**ACTION ITEM**
Report every line of the records beneath this task that holds the string "DEFINITION".

**EXTRACTED DATA**
-- ==== Sys2Proof/Machine/Display.lean ====
section
/-! DEFINITION. The display instructions (spec/43_display.md). -/

namespace Sys2Proof.Machine

/-- `00E0` CLS (R140): one `DispClear()`, no `DispUpdate()`. -/
def execCls (s : State) : Host.Outcome State Fault Refusal := .next (dispClear s)

/-- Row `r` of a sprite (R141): read the byte at `I + r`, draw it at row `yp + r` without reduction, make `VF` 1 on a collision. -/
def drawRow (xp yp : Byte) (r : Nat) (s : State) : State :=
  let b := memRead (indexAddr s r) s
  let c := dispDrawByte xp (yp.toNat + r) b.1 b.2
  if c.1 then writeVF 1#8 c.2 else c.2

/-- `Dxyn` DRW Vx, Vy, n (R141): the position is read before `VF` is cleared, `n` rows are drawn in order, the frame is committed also
when `n = 0`. -/
def execDrw (x y n : Nibble) (s : State) : Host.Outcome State Fault Refusal :=
  .next (dispUpdate (forUpTo n.toNat (drawRow (readV x s) (readV y s)) (writeVF 0#8 s)))

end Sys2Proof.Machine
end

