-- ==== Sys2Proof/Machine/ExtensionEF.lean ====
section
/-! DEFINITION. The optional extension `EXT_EF` (spec/44_optional_ef_extension.md): key skips, timers, key wait, index operations,
stores and loads. The spec took these from general knowledge (log entry 14); they run only where the switch is on, which the decoder
sees to (R150). -/

namespace Sys2Proof.Machine

/-- `Ex9E` SKP Vx (R152). -/
def execSkp (x : Nibble) (s : State) : Host.Outcome State Fault Refusal :=
  .next (skipIf (keyPressed (readV x s) s).1 (keyPressed (readV x s) s).2)

/-- `ExA1` SKNP Vx (R153). -/
def execSknp (x : Nibble) (s : State) : Host.Outcome State Fault Refusal :=
  .next (skipIf (!(keyPressed (readV x s) s).1) (keyPressed (readV x s) s).2)

/-- `Fx07` LD Vx, DT (R154). -/
def execLdVxDt (x : Nibble) (s : State) : Host.Outcome State Fault Refusal :=
  .next (writeV x (timerReadDelay s).1 (timerReadDelay s).2)

/-- `V[x]` receives the key, or `PC` goes back to the instruction when there is none (R155). -/
def takeKey (x : Nibble) (key : Option Nibble) (s : State) : State :=
  match key with
  | none => setPc (s.pc - 2#16) s
  | some k => writeV x (k.setWidth 8) s

/-- `Fx0A` LD Vx, K (R155): the step never blocks, waiting is running the instruction again (C5). -/
def execLdVxK (x : Nibble) (s : State) : Host.Outcome State Fault Refusal := .next (takeKey x (waitKey s).1 (waitKey s).2)

/-- `Fx15` LD DT, Vx (R156). -/
def execLdDtVx (x : Nibble) (s : State) : Host.Outcome State Fault Refusal := .next (timerWrite .dt (readV x s) s)

/-- `Fx18` LD ST, Vx (R157). -/
def execLdStVx (x : Nibble) (s : State) : Host.Outcome State Fault Refusal := .next (timerWrite .st (readV x s) s)

/-- `Fx1E` ADD I, Vx (R158): `VF` is not written. -/
def execAddI (x : Nibble) (s : State) : Host.Outcome State Fault Refusal := .next (setI (s.i + byteWord (readV x s)) s)

/-- `Fx29` LD F, Vx (R159): only the low four bits of `V[x]` select the glyph. -/
def execLdF (x : Nibble) (s : State) : Host.Outcome State Fault Refusal :=
  .next (setI (Config.fontBase + 5#16 * byteWord (readV x s &&& 0x0F#8)) s)

/-- The three decimal digits of a byte, hundreds first (R160). -/
def bcdDigit (b : Byte) (k : Nat) : Byte :=
  match k with
  | 0 => BitVec.ofNat 8 (b.toNat / 100)
  | 1 => BitVec.ofNat 8 (b.toNat / 10 % 10)
  | _ => BitVec.ofNat 8 (b.toNat % 10)

/-- `Fx33` LD B, Vx (R160). -/
def execLdB (x : Nibble) (s : State) : Host.Outcome State Fault Refusal :=
  .next (forUpTo 3 (fun k t => memWrite (indexAddr t k) (bcdDigit (readV x s) k) t) s)

/-- `Fx55` LD [I], Vx (R161): `V[0]` to `V[x]`, `I` unchanged. -/
def execStRegs (x : Nibble) (s : State) : Host.Outcome State Fault Refusal :=
  .next (forUpTo (x.toNat + 1) (fun k t => memWrite (indexAddr t k) (readV (BitVec.ofNat 4 k) t) t) s)

/-- One register of `Fx65`: `V[k]` from the byte at `I + k` (R162). -/
def loadRow (k : Nat) (s : State) : State :=
  writeV (BitVec.ofNat 4 k) (memRead (indexAddr s k) s).1 (memRead (indexAddr s k) s).2

/-- `Fx65` LD Vx, [I] (R162): `V[0]` to `V[x]`, `I` unchanged. -/
def execLdRegs (x : Nibble) (s : State) : Host.Outcome State Fault Refusal := .next (forUpTo (x.toNat + 1) loadRow s)

end Sys2Proof.Machine
end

**TASK OUTPUT**
/-! DEFINITION. The display instructions (spec/43_display.md). -/
/-! DEFINITION. The optional extension `EXT_EF` (spec/44_optional_ef_extension.md): key skips, timers, key wait, index operations,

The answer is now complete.